By Wolfgang Puck, Tribune Content Agency on

Are you still trying to decide on your Fourth of July main course? Or did you decide just moments ago to upgrade it? I've got good news for you: It's not too late.

The secret is to start with the right high-quality star ingredient. If you want chicken, seek out plump boneless breasts or thighs, with or without the skin, depending on your preference, that will grill quickly and evenly. Or look for fresh fish fillets of your choice, choosing those that appear moist and firm, with the fresh, clean scent of the sea.

If you're set on serving meat, quick and easy grilling starts with the right cut. Seek out high-quality, tender meat that's full of flavor and cooks quickly and easily. Pork loin chops or lamb tenderloin medallions are two examples that fit that description.

One of my favorite beef cuts is New York steak, also known as New York strip, a cut from the upper part of the short loin section combining superb tenderness with rich flavor. All you need to do is grill the steak directly over high heat turning it once, until well-seared and done to perfection -- which, to my preference is medium-rare, registering 135 F to 140 F (57 C to 60 C) on an instant-read grilling thermometer.
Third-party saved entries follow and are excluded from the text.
/-- A count of CUL_JOB_COHORTS increased: it is of the job's latest round, the newest whose Neighbours has begun (R150, assumption 83). -/
def countCohort (s : State) (f : Fld) (j : JobId) (r : Nat) : State :=
  if (s.job j).rounds.any (fun x => decide (r < x.number) && (lookup x.begunAt 3).isSome) then s else count s f j 0 1

/-- The lines of a cohort's accumulator, or sums, and of its check accumulator are written whole with zeros: their poison clears (R155). -/
def clearCohort (s : State) (j : JobId) (x : Round) (c : Nat) : State :=
  clearPlace (clearPlace s j (accAt s j x c) (accSpan x.plan)) j (checkAt s j x c) 64

/-- A cohort abandoned (R144 to R147), once. -/
def abandon (s : State) (j : JobId) (r c reason : Nat) : State :=
  if (s.cohort j r c).reason ≠ 0 then s
  else
    let s := match s.round? j r with
      | none => s
      | some x => clearCohort s j x c
    let s := s.modCohort j r c (fun k => k.cleared reason)
    let s := logJob s j 0x10 r c reason
    let s := fset (fset s CUL_ABANDON_LAST.COHORT j 0 c) CUL_ABANDON_LAST.REASON j 0 reason
    bump (countCohort (ev s CUL_EVENT.ABANDON_EV) CUL_JOB_COHORTS.ABANDONED j r) j 1 1

/-- A settle status other than OK recorded (R207). -/
def recordSettle (s : State) (j : JobId) (r c status : Nat) : State :=
  let s := s.modCohort j r c (fun k => { k with status := status })
  logJob (fset (fset s VAT_JOB_LAST.COHORT j 0 c) VAT_JOB_LAST.STATUS j 0 status) j 0x11 r c status

/-! The add window. -/

/-- The granules of a model. -/
def granules (p : Bytes) : Nat := (pModel p + pChunk p - 1) / pChunk p

/-- The granules whose totals and counts the add window holds at a time, its last line aside (R178, R190). -/
def windowGranules (s : State) (j : JobId) (p : Bytes) : Nat := min (granules p) (((window s j).2 - 64) / (8 * (pChunk p + 1)))

/-- The model coordinates that the add window holds at a time. -/
def windowCoords (s : State) (j : JobId) (p : Bytes) : Nat := windowGranules s j p * pChunk p

/-- Whether the totals of the whole model fit the job's add window (R178). -/
def resident (s : State) (j : JobId) (p : Bytes) : Bool := windowGranules s j p == granules p

/-- The windows in which a model is settled and finished (R178); one where it is resident. -/
def windowCount (s : State) (j : JobId) (p : Bytes) : Nat := (granules p + windowGranules s j p - 1) / windowGranules s j p

/-- The first coordinate of the window that a round settles. -/
def windowBase (s : State) (j : JobId) (x : Round) : Nat := x.windowNo * windowCoords s j x.plan

/-- The end of that window. -/
def windowEnd (s : State) (j : JobId) (x : Round) : Nat := min (pModel x.plan) (windowBase s j x + windowCoords s j x.plan)

/-- Whether a coordinate lies in the window that a round settles. -/
def inRange (s : State) (j : JobId) (x : Round) (i : Nat) : Bool := decide (windowBase s j x ≤ i ∧ i < windowEnd s j x)

/-- The job-relative address of a total of the window, and of a granule's count, which follows the totals (R190). -/
def totalAddr (s : State) (j : JobId) (x : Round) (i : Nat) : Nat := (window s j).1 + 8 * (i - windowBase s j x)
def countAddr (s : State) (j : JobId) (x : Round) (g : Nat) : Nat :=
  (window s j).1 + 8 * windowCoords s j x.plan + 8 * (g - windowBase s j x / pChunk x.plan)

/-- The first byte of the peer-done line: the first whole line after the counts (R190, R193). -/
def peerLine (s : State) (j : JobId) (p : Bytes) : Nat := (window s j).1 + (8 * windowCoords s j p + 8 * windowGranules s j p + 63) / 64 * 64

/-- Whether a module Vat address lies in a job's add window. -/
def inWindow (s : State) (j : JobId) (a : Nat) : Bool :=
  match jobRelative s j a with
  | none => false
  | some x => decide ((window s j).1 ≤ x ∧ x < (window s j).1 + (window s j).2)

/-- The totals and the count vector zeroed (R177); the poisoned lines of an aborted job stay until its teardown (R591). -/
def zeroWindow (s : State) (j : JobId) : State :=
  { s with
    mem := keepKeys (fun a => !inWindow s j a) s.mem
    poison := if (s.job j).aborting.isSome then s.poison else s.poison.filter (fun l => !inWindow s j (l * 64)) }

/-! Round end. -/

/-- The OUTCOME of a client's RESULT (R71). -/
def outcome (x : Round) (slot space detail : Nat) : Nat :=
  let member := isMember x.plan slot
  let co := x.cohort ((cohortOf x.plan slot).getD 0)
  if !member && co.reason != 0 then 2
  else if !member && co.dropouts.contains slot then 1
  else if !member && co.excluded then 3
  else if space = 4 then (if detail ≤ 1 then 0 else 4) else 5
Of course, for any great ingredient, how you season it and the sauce or condiment you serve with it can easily elevate it from good to great. As you'll see in my recipe for grilled New York steaks with cilantro-shallot sauce, such results are surprisingly easy to achieve.

The first step is simply drizzling a little peanut oil, which has a rich flavor that complements the meat, on the uncooked steaks. (You could certainly use a good olive oil instead if you prefer). Then, I sprinkle on a generous amount of kosher salt and pepper on both sides. During grilling, the seasoning combines with the juices to form a flavorful crust to savor with each bite.


While the grill is heating, I also use that time to prepare an easy sauce for the steaks. In this recipe, that means simply sauteing shallots and garlic, cilantro, ginger and red pepper flakes, then quickly simmering the mixture with some stock or broth and bottled Chinese hoisin sauce (found in the Asian foods section of any well-stocked market), which adds richness and body.

If you like, you could serve the finished steaks whole and pass the sauce on the side. But I prefer to take the extra step of slicing each steak and serving it with the sauce so the juices mingle with it. I guarantee that your guests will be as amazed by the food on their plates as they will be by the fireworks up in the sky.